Anastasia Vashukevich, who goes by the name Nastya Rybka, and her partner Aleksandr Kirillov -- known as Alex Lesley -- were detained by Thai police in the city of Pattaya on February 25 along with eight other Russian nationals and are expected to be deported to Russia within 48 hours, their representative, Ivan Yunko, told RFE/RL on February 28.
Yunko provided RFE/RL with photographs of the handwritten letter he said Vashukevich, Kirillov, and the others sent to the U.S. Embassy in Thailand. In the letter, scrawled in English and addressed to "USA Consul," Kirillov says that he has been "repressed by Russia" because he provided material for Navalny's report alleging a meeting on a yacht between Deripaska and Prikhodko, a longtime former senior foreign policy adviser to President Vladimr Putin.
"We ask you political asylim (sic) and help us and protect us as quickly as possible, because we have very important information for USA and we risk our lives very much," the letter says.
In it, Kirillov claims to have photographed and taped evidence of "crymes of [the] Russian government," and promises to give the evidence -- which he does not describe in any detail -- to the United States "if you help us."
There was no immediate comment from the U.S. Embassy.
Belarus-born Vashukevich, who claims to have had an affair with Deripaska, was the main source for a report published by Navalny's Anticorruption Foundation on February 8 that drew on photographs and video posted on her social-media accounts in 2016.
Navalny says the report added to evidence of corruption among allies of Putin, who is widely expected to secure a new six-year term in a March 18 presidential election. Navalny has been barred from the ballot due to a financial-crimes conviction he contends was based on fabricated charges.
The material in Navalny's report appears to include part of a conversation between Deripaska and Prikhodko about U.S.-Russian relations, which have been severely strained over issues including Russia's alleged interference in the U.S. presidential election in 2016.
In a video that Vashukevich posted on February 27, which appeared to have been filmed in a Thai police car, she claims that she can reveal details about Russia's alleged meddling in the election.
"I am a witness and the only missing link in the chain related to Russia and elections in the United States, in other words in that long chain [linking] Oleg Deripaska, Prikhodko, Putin, and [U.S. President Donald] Trump," she said.

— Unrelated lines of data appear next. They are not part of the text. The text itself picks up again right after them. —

-- ==== Sys2Proof/Machine/TwinOps.lean ====
section
/-!
DEFINITION. What the units of a twin pair do at their boundaries: shipping, lease and heartbeat, transfer and fill, the
mirror's execution of logs and its comparison of seals, swaps and terms (R424 to R449).
-/
namespace Sys2Proof.Machine

open Sys2Proof

/-- The unit is a member of a twin pair (R424). -/
def twinMember (s : State) : Bool := hwCfg s 0x0901 0 0 1 0 == 1

/-- The configuration names a witness (R439). -/
def witnessSet (s : State) : Bool := hwCfg s 0x0901 0 8 16 0 != 0

/-- LEDGER_ID of the unit. -/
def ledgerIdOf (s : State) : Nat := (s.sys.image.ledgerId.map (·.toNat)).getD 0

/-- The latest durable seal, or zero. -/
def durableTick (s : State) : Nat := (s.store.durable.map (·.toNat)).getD 0

/-- The first 8 bytes of a digest. -/
def digest8 (d : Bytes) : Bytes := fit 8 d

/-- ROLE of this unit's HELLO (R432). -/
def helloRole (s : State) : Nat :=
  match s.twin.role, s.twin.standby with
  | .primary, _ => 1
  | .single, _ => 0
  | .mirror, .starting => 0
  | .mirror, .fenced => 3
  | .mirror, _ => 2

/-- The HELLO payload of this unit (R432). -/
def helloPayload (s : State) : Bytes :=
  euiBytes (ownEui s) ++ le 8 (ledgerIdOf s) ++ [BitVec.ofNat 8 (helloRole s), 0] ++ le 2 s.upd.fw.procVersion.toNat
    ++ digest8 s.upd.fw.fwDigest ++ digest8 s.sys.image.digest ++ le 6 (durableTick s) ++ zeros 6

/-- The HELLO frame of this unit (R432). -/
def sendHello (s : State) : State := holhamSend holHello s.cap.tick (helloPayload s) s

/-- A message to the witness (R486). The REQUEST_ID of a message that the M20 sends of itself is a free value.
(DESIGN CHOICE, log 78) -/
def toWitness (type : Nat) (body : Bytes) (s : State) : State :=
  if !s.bey.witnessUp then s
  else
    let (rid, s) := drawWord s
    ethernetOut (headPort s)
      (.beysynTo (addrOf (cfgBytes s.hw.records 0x0901 0 8 16)) (BitVec.ofNat 16 (hwCfg s 0x0003 0 0x12 2 49742))
        (messageBytes type rid (s.sys.prevSeal.map (·.1)) 0 body)) s

/-- TWIN_HEARTBEAT of a primary at a boundary (R439, R486). -/
def heartbeat (s : State) : State :=
  if s.twin.role = .primary ∧ witnessSet s = true then
    toWitness 0x60 (euiBytes (ownEui s) ++ le 8 (ledgerIdOf s) ++ le 6 ((s.sys.prevSeal.map (·.1.toNat)).getD 0) ++ [1, 0]) s
  else s

/-! ### The primary's boundary (R434, R439) -/

/-- LOG_END of the log of the ending tick, once its last entries are shipped (R434). (DEDUCED, log 77) -/
def shipEnd (last : Bool) (s : State) : State :=
  if s.twin.role ≠ .primary then s
  else
    let s := shipLog true s
    let bs := s.cap.log.entries.flatMap entryBytes
    holhamSend holLogEnd s.cap.tick
      (le 4 s.cap.log.entries.length ++ le 4 bs.length ++ sha256 bs ++ fit 32 ((s.sys.prevSeal.map (·.2)).getD [])
        ++ [BitVec.ofNat 8 (bit s.twin.firstM.isSome + 2 * bit last), 0] ++ le 6 ((s.twin.firstM.map (·.toNat)).getD 0))
      { s with twin.firstM := none }

/-- The lease is renewed for the boundary that ends the tick (R434, R439). (DEDUCED, log 81) -/
def renewLease (s : State) : State :=
  if s.twin.role ≠ .primary then s
  else holhamSend holLease s.cap.tick [] { s with twin.renewal := s.cap.tick }

/-! ### The primary's transfer and fill (R447, R449) -/

/-- Seal S has closed: its transfer is formed from the state as of it (R447, R448). -/
def beginTransfer (s : State) : State :=
  match s.twin.rejoinSeal, latestSeal s with
  | some t, some x =>
    if t = x.tick ∧ s.twin.xferOut.isEmpty ∧ s.twin.xferEnd.isEmpty then
      let es := transferEntries s
      let stream := es.flatMap entryOf
      { s with twin.xferOut := xferPayloads stream, twin.xferEnd := xferEndPayload es.length stream x }
    else s
  | _, _ => s

/-- Bytes of unacknowledged frames that transfer and fill leave free. -/
def pumpLimit : Nat := 262144

/-- XFER frames leave while less than half of the retransmit buffer is in use, XFER_END behind them.
(DESIGN CHOICE, log 79) -/
def pumpTransfer : Nat → State → State
  | 0, s => s
  | n + 1, s =>
    if !s.twin.linkUp || decide (pumpLimit < unackedBytes s.twin.unacked) then s
    else
      let t := s.twin.rejoinSeal.getD 0
      match s.twin.xferOut with
      | p :: rest => pumpTransfer n (holhamSend holXfer t p { s with twin.xferOut := rest })
      | [] =>
        if s.twin.xferEnd.isEmpty then s
        else
          let low := if (sealAt s s.twin.peerDurable.toNat).isSome then s.twin.peerDurable + 1 else 0
          holhamSend holXferEnd t s.twin.xferEnd
            { s with twin.xferEnd := [], twin.rejoinSeal := none, twin.fillNext := some t, twin.fillLow := low }

/-- FILL frames leave newest first once the mirror is SYNCED, below every other Holham traffic (R449).
(DESIGN CHOICE, log 79) -/
def pumpFill : Nat → State → State
  | 0, s => s
  | n + 1, s =>
    match s.twin.fillNext with
    | none => s
    | some t =>
      if !s.twin.linkUp || decide (pumpLimit < unackedBytes s.twin.unacked) || !s.twin.xferEnd.isEmpty then s
      else
        match (s.store.seals.filter fun p => decide (p.1 ≤ t.toNat) && decide (s.twin.fillLow.toNat ≤ p.1)).getLast? with
        | none => holhamSend holFill t [] { s with twin.fillNext := none }
        | some (k, x) =>
          let b := fillPayload s x
          let s := (cutBytes 8192 (b.length / 8192 + 1) b).foldl (fun s p => holhamSend holFill (BitVec.ofNat 48 k) p s) s
          pumpFill n { s with twin.fillNext := if k = 0 then none else some (BitVec.ofNat 48 (k - 1)) }

/-- What a primary still owes its mirror leaves as the link takes it. -/
def pump (s : State) : State :=
  let s := pumpTransfer 8192 s
  if s.twin.mirror.any (·.standby == 2) then pumpFill 64 s else s

/-! ### Role changes -/

/-- A term ends: transmission stops, TWIN_PRIMARY_N is deasserted, capture and every session end (R425, R426, R441, R445,
R457). (DEDUCED, log 82) -/
def endTerm (s : State) : State :=
  { s with twin.primaryN := false, twin.endDue := false, cap.isOn := false, plc.onAir := none, plc.reception := none,
           radio.chain0 := none, radio.chain1 := none, radio.ctx := List.replicate 32 none, bey.dtls := [],
           bey.tribClients := [], bey.handshakes := 0, bey.witnessUp := false, bey.parentUp := false }

/-- The unit is FENCED (R426, R441, R445). -/
def toFenced (s : State) : State :=
  { s with twin.role := .mirror, twin.standby := .fenced, twin.waitAnswer := none, twin.termAt := none, twin.swapAt := none,
           twin.asked := false }

/-- REJOIN goes to the primary (R432, R447). -/
def sendRejoin (s : State) : State :=
  if !s.twin.linkUp then s
  else holhamSend holRejoin s.cap.tick (le 6 (durableTick s) ++ zeros 2)
    { s with twin.asked := true, twin.xferIn := [], twin.xferCount := 0, twin.loaded := none }

/-- The mirror becomes REJOINING and sends REJOIN (R436, R442). -/
def toRejoining (s : State) : State :=
  sendRejoin { s with twin.standby := .rejoining, twin.termAt := none, twin.silentTick := none, twin.lapsed := false }

/-- The interval from boundary M to now that a new primary's dwell ledger counts as occupied, in µs (R194). The length of tick
M is taken as nominal. (DEDUCED, log 82) -/
def gapUs (s : State) : Nat :=
  match latestSeal s with
  | some x => (nowNs s - (stampNs x.start + nominalTickNs s)) / 1000
  | none => 0

/-- The dwell ledger and the governor of a unit that starts to transmit (R123, R194). (DEDUCED, log 82) -/
def startLedgers (us : Nat) (s : State) : State :=
  let s := chargeWindow s
  { s with radio.ledger := addCharges s.radio.ledger (gapCharges s.hw.records (band900 s) us (nowNs s)) }

/-- Every session that the logs hold ends in the first log of a term, with cause 3 (R457). (DEDUCED, log 82) -/
def closeSessions (s : State) : State :=
  let s := { s with bey.dtls := [], bey.own := [], bey.queries := [], bey.tribClients := [], bey.handshakes := 0 }
  (s.bey.sessions.filter fun p => p.2.ended.isNone).foldl
    (fun s p => appendInput ⟨0, 2, s.time.ns, [BitVec.ofNat 8 p.1, 2] ++ le 2 4 ++ [3, 0, 0, 0], none⟩ s) s

/-- Unsolicited neighbour advertisements for IPV6_ADDR on every head-end and child port (R443). -/
def advertiseAll (s : State) : State :=
  let a := ofBe (cfgBytes s.hw.records 0x0003 0 0 16)
  if a = 0 then s
  else [0, 1, 2, 3].foldl (fun s p => if portOn s p then advertise p a true s else s) s

/-- The unit is primary and captures the tick in progress under R50, naming its latest closed seal (R443, R445, R446). -/
def termTaken (s : State) : State :=
  { s with sys.mode := .running, sys.takeover := true, twin.role := .primary, twin.primaryN := true,
           twin.firstM := s.sys.prevSeal.map (·.1), twin.termAt := none, twin.waitAnswer := none,
           twin.handover := none, twin.lastLog := none, twin.logs := [], twin.silentTick := none,
           twin.lapsed := false, twin.mirror := none, twin.swapAt := none, twin.ackTick := s.cap.tick,
           twin.xferIn := [], twin.loaded := none, twin.rejoinSeal := none, twin.xferOut := [],
           twin.xferEnd := [], twin.fillNext := none, cap.isOn := true, cap.shipped := 0,
           radio.filters := loadFilters [] s.hw.links s.cov.tables [] }

/-- A term begins at the boundary just passed (R443, R445, R446). -/
def beginTerm (s : State) : State :=
  shipLog false (closeSessions (advertiseAll (startLedgers (gapUs s) (termTaken s))))

/-! ### The mirror's logs (R434 to R436) -/

/-- The log that the chain comes to next, complete or not (R50, R436). -/
def nextShipped (s : State) : Option ShippedLog :=
  match s.sys.prevSeal with
  | none => none
  | some (p, _) => s.twin.logs.find? fun l => l.tick == p + 1 || (l.first && l.complete && l.m == p)

/-- A lock state by its code (R29). -/
def lockOf (n : Nat) : LockState := match n with | 1 => .acquiring | 2 => .locked | _ => .freeRun

/-- The body of a log's tick-start entry. -/
def tickStartBody (es : List LogEntry) : Bytes := match es with | e :: _ => e.body | [] => []

/-- An input log of a shipped log. The lock state of the log's own tick stands in the next log's tick-start entry. -/
def shippedInput (s : State) (l : ShippedLog) : InputLog :=
  let b := tickStartBody l.entries
  let startLock := lockOf (at_ b 6 1)
  let next := s.twin.logs.find? fun n => decide (l.tick < n.tick) && !n.entries.isEmpty
  { tick := l.tick, entries := l.entries, startLock := startLock,
    curLock := (match next with | some n => lockOf (at_ (tickStartBody n.entries) 6 1) | none => startLock),
    start := ⟨BitVec.ofNat 48 (at_ b 0xC 6), BitVec.ofNat 32 (at_ b 0x14 4)⟩, sync := BitVec.ofNat 32 (at_ b 0x18 4),
    deferred := false, lastGasp := false, events := [] }

/-- The mirror executes logs: SYNCED, ORPHANED, or REJOINING with its transfer loaded (R428, R442, R447). -/
def executes (s : State) : Bool :=
  s.twin.role == .mirror && !s.upd.mirrorRewrite && match s.twin.standby with
    | .synced | .orphaned => true
    | .rejoining => s.twin.loaded.isSome
    | _ => false

/-- Processing of the next log begins where it is complete and its tick at or below `limit` (R436, R447).
(DESIGN CHOICE, log 78) -/
def openShipped (limit : Nat) (s : State) : State :=
  if !executes s || s.work.isOpen || s.closing.isSome then s
  else match nextShipped s with
    | none => s
    | some l =>
      if !l.complete || decide (limit < l.tick.toNat) then s
      else openWork (shippedInput s l) { s with sys.takeover := s.sys.takeover || l.first }

/-- A mirror's seal closes and is compared with the primary's hash of it, where that has come (R438). -/
def mirrorClose (s : State) : State :=
  if s.closing.isNone then s
  else
    let s := closeSeal s
    match s.sys.prevSeal with
    | none => s
    | some (t, h) =>
      let next := s.twin.logs.find? fun l => l.complete && (l.tick == t + 1 || (l.first && l.m == t))
      let theirs := match next, s.twin.handover with
        | some l, _ => some l.prevHash
        | none, some (u, g, _) => if u = t then some g else none
        | none, none => none
      let s := { s with twin.logs := s.twin.logs.filter fun l => decide (t < l.tick) }
      match theirs with
      | none => s
      | some g =>
        let s := { s with twin.compared := s.twin.compared.inc, twin.matched := decide (g = h) }
        if g = h then s
        else sendRejoin { s with twin.mismatches := s.twin.mismatches.inc, twin.standby := .diverged, twin.logs := [] }

/-- The mirror that closed seal S of a handover answers (R445). Of several causes the lowest is named. (DEDUCED, log 83) -/
def answerHandover (s : State) : State :=
  match s.twin.handover, s.sys.prevSeal with
  | some (t, h, false), some (p, own) =>
    if p ≠ t ∧ s.twin.standby = .synced then s
    else
      let version := s.twin.peer.any fun q => q.procVersion == s.upd.fw.procVersion
      let cause : Byte :=
        if p = t ∧ own ≠ h then 1 else if s.twin.peerN then 2 else if s.twin.standby ≠ .synced then 3
        else if !version then 4 else 0
      let s := holhamSend holAnswer t ([if cause = 0 then 0 else 1, cause] ++ zeros 6) { s with twin.handover := none }
      if cause = 0 then { s with twin.termAt := some (t + 2) } else s
  | _, _ => s

/-- A log's processing is done on a mirror: in a swap it answers at once; while it catches up it goes on to the next log it
holds, and the log it comes to in rhythm closes at the boundary (R445, R447). (DEDUCED, log 80) -/
def mirrorAdvance (s : State) : State :=
  if s.twin.role ≠ .mirror then s
  else
    let t := s.work.log.tick
    if s.twin.handover.any (fun h => h.1 == t && !h.2.2) then answerHandover (mirrorClose s)
    else if s.twin.standby = .rejoining ∧ t.toNat + 2 < s.cap.tick.toNat then
      openShipped (s.cap.tick.toNat - 2) (mirrorClose s)
    else s

/-- STATUS at a mirror's boundary (R438). -/
def sendStatus (s : State) : State :=
  if twinRoleCode s ≠ 2 then s
  else holhamSend holStatus s.cap.tick
    ([BitVec.ofNat 8 s.twin.standby.code, BitVec.ofNat 8 (bit s.twin.matched + 2 * bit s.twin.fillDone)]
      ++ le 2 s.upd.fw.procVersion.toNat ++ le 6 ((s.sys.prevSeal.map (·.1.toNat)).getD 0) ++ zeros 6) s

/-- The split decision table at an ORPHANED mirror's boundary (R442). -/
def splitDecision (s : State) : State :=
  if s.twin.role ≠ .mirror ∨ s.twin.standby ≠ .orphaned then s
  else if s.twin.renewed then toRejoining s
  else if s.twin.peerN then { s with twin.silentTick := none, twin.termAt := none }
  else match witnessSet s, s.twin.silentTick with
    | true, some c => { s with twin.termAt := some (if s.twin.renewal + 50 < c + 8 then c + 8 else s.twin.renewal + 50) }
    | _, _ => { s with twin.termAt := none }

/-- The boundary of a mirror that has just ended tick `u`: the seal of log u-2 closes and is compared, the rhythm is found,
the split decision table is evaluated and STATUS goes out (R436, R438, R442, R447). -/
def mirrorBoundary (u : BitVec 48) (s : State) : State :=
  let s := answerHandover (mirrorClose s)
  let s := match s.sys.prevSeal with
    | some (t, _) =>
      if s.twin.standby = .rejoining ∧ s.twin.loaded.isSome ∧ u = t + 2 ∧ s.twin.loaded ≠ some t then
        raiseU 0x9009 [t.toNat % 2 ^ 32] { s with twin.standby := .synced, twin.loaded := none, twin.asked := false }
      else s
    | none => s
  let s := sendStatus (splitDecision s)
  { s with twin.renewed := false }

end Sys2Proof.Machine
end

In exchange for U.S. help and protection, she said, she is "ready to provide...information to the United States, Europe, or any other country that can bail me out of Thai jail," Vashukevich said.

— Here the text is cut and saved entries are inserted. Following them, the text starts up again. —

/-- The image checks 1 to 9 (R65): the boot cause, what the start takes from the header, and the records.
(DEDUCED, log 27) -/
def checkImage (s : State) (img : Bytes) : Nat × ImageInfo × List ImgRecord :=
  let none_ : ImageInfo := { ImageInfo.init with digest := sha256 (imageBytes img 0 128) }
  let serial := BitVec.ofNat 32 (imageField img 0x10 4)
  let size := imageField img 8 4
  if lifeState s = .scrap then (0x1A, none_, [])
  else if imageBlank img then (0x01, none_, [])
  else if imageField img 0 4 ≠ 0x49434C57 then (0x10, none_, [])
  else if imageField img 4 2 ≠ 1 ∨ imageField img 6 2 ≠ 0x80 then (0x11, none_, [])
  else if (crc32 (imageBytes img 0 0x7C)).toNat ≠ imageField img 0x7C 4 then (0x13, none_, [])
  else if size < 0xC8 ∨ 0x200000 < size ∨ size % 4 ≠ 0 then (0x12, { none_ with serial := serial }, [])
  else
    let body := imageBytes img 0x80 (size - 0xC0)
    let l := parseRecords body.length body
    let taken := takenRecords (l.getD [])
    let free := lifeState s == .quarantine
    let info : ImageInfo :=
      { blank := false, serial := serial, records := (taken.filter fun r => !(free && (r.type == 0x0801 || r.type == 0x0A01))).length,
        ledgerId := some (BitVec.ofNat 64 (imageField img 0x18 8)),
        newLedger := testBit (imageField img 0x15 1) 0, digest := sha256 (imageBytes img 0 size), prevSerial := 0 }
    (checkBody s img l, info, taken)

/-- A boot report joins the ring; the sector that it begins is erased ahead of it (R68). (DESIGN CHOICE, log 20) -/
def bootReport (cause : Nat) (serial : BitVec 32) (s : State) : State :=
  let count : BitVec 32 := match s.nor.reports with | r :: _ => r.count + 1 | [] => 1
  let r : BootReport := ⟨BitVec.ofNat 8 cause, BitVec.ofNat 8 (lifeState s).code, serial, count⟩
  { s with nor.reports := (r :: s.nor.reports).take (3585 + (count.toNat - 1) % 256) }

/-- The start fails with a boot report, and the M20 halts (R67). (DESIGN CHOICE, log 20) -/
def haltWith (cause : Nat) (serial : BitVec 32) (s : State) : State := halt (bootReport cause serial s)

/-! ### The start configuration (R84) -/

/-- Records laid over others. -/
def overlayRecords (upper base : Tab Bytes) : Tab Bytes := upper.foldl (fun r p => tput r p.1 p.2) base

/-- Records of the image with the snapshot and the APPLIED entries of the journal laid over them (R84). (DEDUCED, log 25) -/
def withJournal (j : Journal) (recs : Tab Bytes) : Tab Bytes := j.overlay (overlayRecords j.snapshot recs)

/-- The start configuration (R84). (DEDUCED, log 24) -/
def startRecords (j : Journal) (quarantine : Bool) (info : ImageInfo) (img : List ImgRecord) : Tab Bytes :=
  let recs := overlayImage quarantine img []
  if j.digest = info.digest then withJournal j recs else recs

/-! ### The store at a start (R349 to R359, R585) -/

/-- What the store finds at step 8. -/
inductive StorePlan where
  | format (newLedger : Bool)   -- no anchor, entry to or exit from a test format, or a new ledger (R78, R358)
  | mismatch (l : BitVec 48)    -- check 10 of R65 fails
  | chain (l : BitVec 48)       -- the latest durable seal
  | empty                       -- an anchor without a chain, or a store formatted for test (R31, R585)
  deriving DecidableEq, Repr

/-- STORE_TEST is set and permitted (R583 to R585). -/
def testWanted (s : State) (recs : Tab Bytes) : Bool := testBit (cfgOf recs 0x0F01 0 0 1 0) 0 && scanPermitted s

/-- The plan of a start (R65 check 10, R78, R349, R358, R585). (DEDUCED, log 26) -/
def storePlan (test : Bool) (st : Store) (info : ImageInfo) : StorePlan :=
  if st.anchorBlocks.isEmpty then .format false
  else if test ≠ (st.mode == .coarseTest) then .format false
  else if test then .empty
  else match st.durable with
    | none => .empty
    | some l =>
      if info.blank || info.ledgerId == st.ledgerId then .chain l
      else if info.newLedger then .format true else .mismatch l

/-- The first tick captured (R31, R49). -/
def StorePlan.first : StorePlan → BitVec 48
  | .chain l | .mismatch l => l + 2
  | _ => 0

/-- A store without a chain keeps its regions alone: nothing else is live (R350, R585). (DEDUCED, log 26) -/
def Store.emptied (st : Store) (test : Bool) : Store :=
  let st : Store := { st with
    mode := if test then .coarseTest else .fine, map := [], directory := [], classes := [], hot := none, copyBlock := none,
    seals := [], records := [], journal := [], packages := [], durable := none, checkpoint := none, ckptDue := none,
    stateDirty := [], dirtyPairs := [], roots := [], writebacks := [], logBlocks := [], coarseMap := [], extrasLedger := none }
  (st.blocks.filter fun b => (b.2.state == .opened || b.2.state == .closed || b.2.state == .released)
      && (decide (b.2.stream < 0x12) || decide (0x14 < b.2.stream))).foldl (fun st b => st.erase b.1) st

/-- The recorder resumes at its write position; its first record is RECORDER_RESUMED (R517, R518, R525). -/
def resumeRecorder (lost : Bool) (s : State) : State :=
  let seq := match (s.recorder.written.filter fun e => !e.2.flags.getLsbD 0).getLast? with
    | some e => e.2.seq + 1
    | none => 0
  let room := s.store.recorderBlocks.isEmpty || decide (2048 ≤ s.store.recorderRoom)
  raiseU 0x0053 [s.recorder.base, bit lost]
    { s with recorder := { s.recorder with nextSeq := seq, full := decide (262143 ≤ s.recorder.base), mark := s.recorder.base,
                                           noGrain := !room } }

/-- Packages that recovery replays: those of the seals after the root (R349). -/
def packagesReplayed (st : Store) (l : BitVec 48) : Nat :=
  (st.seals.filter fun p => decide (p.1 ≤ l.toNat) && (st.roots.isEmpty || decide (st.rootTick < p.1))).length

/-- Recovery to seal L (R349 to R351, R194). -/
def recoverChain (l : BitVec 48) (scan : Bool) (s : State) : State :=
  let st := s.store.recover l (storeNow s) scan
  let ledger := match st.extrasLedger, st.roots with
    | some (t, c), r :: _ => if r.tick < t then c else r.ledger
    | some (_, c), [] => c
    | none, r :: _ => r.ledger
    | none, [] => []
  let n := packagesReplayed s.store l
  let s : State := { s with
    store := st, cov := (stateAsOf s l).getD Covered.init, radio.ledger := ledger, sys.recovery := true,
    sys.prevSeal := some (l, match tget st.seals l.toNat with | some x => x.body.hash | none => []) }
  let s := if scan then raiseU 0x6003 [st.pagesRead, st.map.length] s else s
  raiseU 0x6002 [st.rootTick % 2 ^ 32, l.toNat % 2 ^ 32, n] s

/-- A format (R358): STORE_FORMATTED, and the recorder region empty where it is taken anew. (DEDUCED, log 26) -/
def formatStore (b : StartIn) (recs : Tab Bytes) (test : Bool) (ledger : BitVec 64) (s : State) : State :=
  let (fid, s) := drawWord s
  let st := Store.format b.nand (cfgOf recs 0x0601 0 0 2 0xFFFF) fid.toNat (some ledger) test s.store
  raiseU 0x6001 [st.formatId.toNat, st.lunSet.length, st.usable] { s with store := st }

/-! ### A new chain (R31, R76, R78, R85) -/

/-- The genesis state: the image's records with the journal's APPLIED entries folded in, the entries that the image's other
records make, and the life-cycle record of the fuses. What its installs report falls into the first log (R421).
(DEDUCED, log 23) -/
def genesis (img : List ImgRecord) (fold : Bool) (s : State) : State :=
  let q := lifeState s == .quarantine
  let f := s.keys.fuses
  let recs := overlayImage q img []
  let written := (List.range 3).foldl (fun (w : BitVec 3) i => if (rootFuses f (i + 1)).done then w ||| BitVec.ofNat 3 (2 ^ i) else w) 0
  let s : State := { s with
    cov := { Covered.init with
      sys := { CovSys.init with records := if fold then withJournal s.nor.journal recs else recs },
      keys := { KeyObjs.init with record := ⟨f.lifecycle, f.revoke, f.tamper, written⟩ } },
    sys.genesis := true, work := Work.init }
  let s := (img.filter fun r => r.type == 0x0301 || r.type == 0x0302 || r.type == 0x0801).foldl
    (fun s r => applyImageRecord Src.image r s) s
  let evs := s.work.events.reverse.map fun e => (BitVec.ofNat 16 e.code, e.params.map (BitVec.ofNat 32))
  { s with work := Work.init, pll.events := s.pll.events ++ evs }

/-! ### The journal at a start (R77, R85) -/

/-- The set of a journal entry, where the state holds it pending. -/
def pendingOf (c : Covered) (e : JournalEntry) : Bool :=
  c.sys.sets.any fun p => p.2.boundary == e.boundary && p.2.commit == e.commit

/-- The epoch at which a set that is pending no more applied: the first seal from its boundary on carries COMMIT (R29, R45). -/
def appliedEpoch (st : Store) (l : BitVec 48) (e : JournalEntry) : Option (BitVec 32) :=
  match st.seals.find? fun p => decide (e.boundary.toNat ≤ p.1) && decide (p.1 ≤ l.toNat) with
  | some (_, x) => if e.commit ≤ l && x.body.flags.getLsbD 2 then some x.body.epoch else none
  | none => none

/-- Entries in line with the recovered state: PENDING entries of applied sets marked APPLIED, those of absent sets DROPPED (R85).
(DEDUCED, log 25) -/
def alignEntries (st : Store) (l : BitVec 48) (c : Covered) (es : List JournalEntry) : List JournalEntry :=
  es.map fun e =>
    if e.state ≠ .pending ∨ pendingOf c e then e
    else match appliedEpoch st l e with
      | some n => { e with state := .applied, epoch := n }
      | none => { e with state := .dropped }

Meanwhile, Kremlin spokesman Dmitry Peskov said on February 28 that there is no connection between a visit to Thailand by Nikolai Patrushev, the secretary of Putin's advisory Security Council, and Vashukevich's detainment there.
Patrushev, who headed Russia's Federal Security Service (FSB) between 1999 and 2008, arrived in Bangkok on February 27.
Peskov said any speculation about a link between the two developments is "absurd."